La Sra. Reeves mintió. Sabía que el efecto sería desastroso.
Había sido advertida por un informe que había recibido.
Dicho informe incluía detalles sobre los dos principales
incentivos fiscales ofrecidos en virtud de la legislación
de EOT (fideicomiso de propiedad de los empleados).
El primer incentivo es para la parte que vende la
empresa. Esa parte está exenta de impuestos (exención
del impuesto sobre plusvalías) por la venta de la
empresa a un EOT. Este es el incentivo que la Sra.
Reeves ha decidido reducir al 50 % en lugar del
100 %. El informe a la Sra. Reeves afirmaba que
este incentivo es «un fuerte argumento de venta del
modelo EOT que lo hace más deseable desde el punto
de vista financiero que otras formas de transmisión
de empresas». Así que, «los cambios en la exención
del impuesto sobre plusvalías habrían hecho menos
atractiva la posibilidad de pasar a un modelo EOT».

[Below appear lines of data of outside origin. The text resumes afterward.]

/-- Owners, rates and PLLs follow the configuration in force; a lane put into service loses its test fields (R670, R678). -/
def syncLanes : Act := fun s =>
  let us := laneUsers s.pn
  let lanes := (List.range 160).flatMap fun n =>
    let u := if n < 64 then laneUser s n else us.find? (usesLane n)
    let owner := match u with | some u => u.owner | none => 0
    [.fld (Reg.LAN_STAT n) Fld.LAN_STAT.OWNER owner,
     .fld (Reg.LAN_STAT n) Fld.LAN_STAT.RATE (match u with | some u => u.rate | none => 0)] ++
    (if owner ≠ 0 ∧ s.fld (Reg.LAN_STAT n) Fld.LAN_STAT.OWNER = 0
     then [Eff.reg (Reg.LAN_CTRL n) 0, .fld (Reg.LAN_STAT n) Fld.LAN_STAT.PRBS_LOCK 0] else [])
  let plls := (List.range 12).flatMap fun i =>
    let r := octetRates us (i + 8)
    let off := Reg.LAN_OCTET_STAT (i + 8)
    [Eff.fld off Fld.LAN_OCTET_STAT.PLL0_RATE (r.getD 0 0), .fld off Fld.LAN_OCTET_STAT.PLL1_RATE (r.getD 1 0),
     .fld off Fld.LAN_OCTET_STAT.PLL0_LOCK (if r.length = 0 then 0 else 1), .fld off Fld.LAN_OCTET_STAT.PLL1_LOCK (if r.length < 2 then 0 else 1)]
  lanes ++ plls

/-! ### Test patterns and loopbacks (R678 to R680) -/

/-- LAN_INVERTED counts the lanes with RX_INVERTED. -/
def syncInverted : Act := fun s =>
  [.prm Prm.LAN_INVERTED (w32 ((List.range 160).countP fun n => s.flag (Reg.LAN_STAT n) Fld.LAN_STAT.RX_INVERTED))]

/-- R673, R678: a write of the test fields. A checker whose pattern changes starts anew. -/
def actLanCtrlTestWrite (n : Fin 160) (v : Word) : Act := fun s =>
  let w := v &&& regMask (Reg.LAN_CTRL n)
  if n.val < 32 then []
  else if (laneUser s n).isSome then (if w = 0 then [] else [.fld (Reg.LAN_STAT n) Fld.LAN_STAT.TEST_REFUSED 1])
  else .reg (Reg.LAN_CTRL n) w ::
    (if getFld w Fld.LAN_CTRL.PRBS_CHK = s.fld (Reg.LAN_CTRL n) Fld.LAN_CTRL.PRBS_CHK then [] else [.fld (Reg.LAN_STAT n) Fld.LAN_STAT.PRBS_LOCK 0])

def execLanCtrlTestWrite (n : Fin 160) (v : Word) (s : State) : Host.Outcome State Fault Refusal := (actLanCtrlTestWrite n v).outcome s

/-- R679: the checker locks, on the pattern or its complement. -/
def actPrbsLock (n : Fin 160) (inverted : Bool) : Act := fun s =>
  if s.fld (Reg.LAN_CTRL n) Fld.LAN_CTRL.PRBS_CHK = 0 then [] else
  acts [eff [.fld (Reg.LAN_STAT n) Fld.LAN_STAT.PRBS_LOCK 1, .fld (Reg.LAN_STAT n) Fld.LAN_STAT.SIGNAL 1, .fld (Reg.LAN_STAT n) Fld.LAN_STAT.CDR_LOCK 1,
    .fld (Reg.LAN_STAT n) Fld.LAN_STAT.RX_INVERTED (if inverted then 1 else 0)], syncInverted] s

def execPrbsLock (n : Fin 160) (inverted : Bool) (s : State) : Host.Outcome State Fault Refusal := (actPrbsLock n inverted).outcome s

/-- R679: a locked checker loses lock; bits and errs are what it received and found wrong while it was locked. -/
def actPrbsLockLoss (n : Fin 160) (bits errs : Nat) : Act := fun s =>
  if !s.flag (Reg.LAN_STAT n) Fld.LAN_STAT.PRBS_LOCK then [] else
  setReg64 (Reg.LAN_PRBS_BITS_LO n) ((s.rd64 (Reg.LAN_PRBS_BITS_LO n) + bits) % 2 ^ 64) ++
  [.inc (Reg.LAN_PRBS_ERRS n) Fld.LAN_PRBS_ERRS.ERRS errs, .inc (Reg.LAN_STAT n) Fld.LAN_STAT.LOCK_LOSSES 1,
   .fld (Reg.LAN_STAT n) Fld.LAN_STAT.PRBS_LOCK 0]

def execPrbsLockLoss (n : Fin 160) (bits errs : Nat) (s : State) : Host.Outcome State Fault Refusal := (actPrbsLockLoss n bits errs).outcome s

/-- R691. -/
def hLanEyeScan (c : Svc) (s : State) : Reply :=
  let n := c.n 0 1
  checks [c.badLen 4, c.notF0, (159 < n || c.n 1 1 < 20 || 36 < c.n 1 1, ST_BAD_PARAM), c.rsv 2 2,
    (n < 32 || !s.flag (Reg.LAN_STAT n) Fld.LAN_STAT.CDR_LOCK, ST_NO_CONTEXT)] (.pending fun _ => [])

def execLanEyeScan (s : State) : Host.Outcome State Fault Refusal := (turn 0x1200 hLanEyeScan).outcome s

/-- The grid of a scan: 33 by 33 counts of two bytes. -/
def workEyeScan (grid : Bytes) : Reply := .ok (field grid 0 2178) fun _ => []

/-- R681: a lane loses its signal. The event is that of the protocol it carries. -/
def actLaneLos (n : Fin 160) : Act := acts [
  eff [.inc (Reg.LAN_OVF n) Fld.LAN_OVF.LOS_EVENTS 1, .count Prm.LAN_LOS_TOTAL 1, .fld (Reg.LAN_STAT n) Fld.LAN_STAT.SIGNAL 0,
    .fld (Reg.LAN_STAT n) Fld.LAN_STAT.CDR_LOCK 0, .fld (Reg.LAN_STAT n) Fld.LAN_STAT.RX_INVERTED 0, .fld (Reg.LAN_STAT n) Fld.LAN_STAT.PRBS_LOCK 0],
  syncInverted,
  fun s => match laneUser s n with
    | some u =>
      if u.owner = 4 then [.raise (80 + u.index)]
      else if u.owner = 5 then salDown u.index ++ [.raise (120 + u.index)]
      else if u.owner = 6 then acts [linkDown u.index, syncTlk] s
      else []
    | none => []]

def execLaneLos (n : Fin 160) (s : State) : Host.Outcome State Fault Refusal := (actLaneLos n).outcome s

/-! ### XPL links (R682, R683) -/

def XplLink.init : XplLink := ⟨none, false, 0, false, 0, 0, 0, [], .empty, 0⟩
def State.xpl (s : State) (x : Nat) : XplLink := s.lan.links.getD x XplLink.init
def effXpl (x : Nat) (g : XplLink → XplLink) : Eff := .lan fun l => { l with links := l.links.upd x XplLink.init g }

def ownPkg (s : State) : Nat := s.fld Reg.HUB_TOPOLOGY Fld.HUB_TOPOLOGY.PKG_ID
def xplUp (s : State) (x : Nat) : Bool := s.flag (Reg.XPL_LINK_STAT x) Fld.XPL_LINK_STAT.UP
def xplGood (s : State) (x : Nat) : Nat := s.fld (Reg.XPL_LINK_STAT x) Fld.XPL_LINK_STAT.GOOD_LANES
def xplWidth (s : State) (x : Nat) : Nat := s.fld (Reg.XPL_LINK_STAT x) Fld.XPL_LINK_STAT.WIDTH
def retraining (s : State) (x : Nat) : Bool := s.flag (Reg.XPL_LINK_STAT x) Fld.XPL_LINK_STAT.RETRAINING

/-- Lanes marked good. -/
def goodCount (good : Nat) : Nat := (List.range 8).countP (bitOf good)

/-- The largest width of 8, 4, 2 and 1 that is no more than a number (R683). -/
def widthUpTo (n : Nat) : Nat := if 8 ≤ n then 8 else if 4 ≤ n then 4 else if 2 ≤ n then 2 else min n 1

/-- The width this end proposes. -/
def proposal (s : State) (x good : Nat) : Nat := widthUpTo (min (goodCount good) (bitsOf (s.pn (Prm.XPL_CFG x)) 3 0))

/-- A flit sent on a link, of a class; it stays in the replay buffer of 1,024 until it is acknowledged (R682). -/
def xplSend (x cls : Nat) (bs : Bytes) : Act := fun s =>
  let q := (s.xpl x).txSeq
  [.emit (.packet 3 x (leBytes 1 cls ++ bs)), .count64 (Prm.XPL_FLITS_TX_LO x) 1,
   effXpl x fun l => { l with txSeq := (q + 1) % 65536, replay := (l.replay ++ [(q, leBytes 1 cls ++ bs)]).drop (l.replay.length + 1 - 1024) }]

/-- A link goes down: what waits on it is lost, and the event-record ring says so (R681, R690). -/
def xplDown (x : Nat) : Act := acts [
  eff [.fld (Reg.XPL_LINK_STAT x) Fld.XPL_LINK_STAT.UP 0, .fld (Reg.XPL_LINK_STAT x) Fld.XPL_LINK_STAT.WIDTH 0,
    .fld (Reg.XPL_LINK_STAT x) Fld.XPL_LINK_STAT.RETRAINING 0, .fld (Reg.XPL_LINK_CTRL x) Fld.XPL_LINK_CTRL.RETRAIN 0, .count (Prm.XPL_DOWN_EVENTS x) 1,
    effXpl x fun l => { l with request := none, retry := false, fails := 0, replay := [] }],
  nvsRecord 6 (leBytes 1 x)]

El segundo incentivo afecta a los beneficios distribuidos
por el EOT a los trabajadores propietarios tras la
venta de la empresa. Hasta 3600 £ anuales, esta
distribución puede adoptar la forma de una bonificación
exenta de impuestos. Según el informe, este incentivo
no es decisivo para el éxito del modelo EOT, sino
que más bien «se considera como algo adicional que
está bien tener, más que como un factor clave que
impulsa la decisión de utilizar un modelo EOT».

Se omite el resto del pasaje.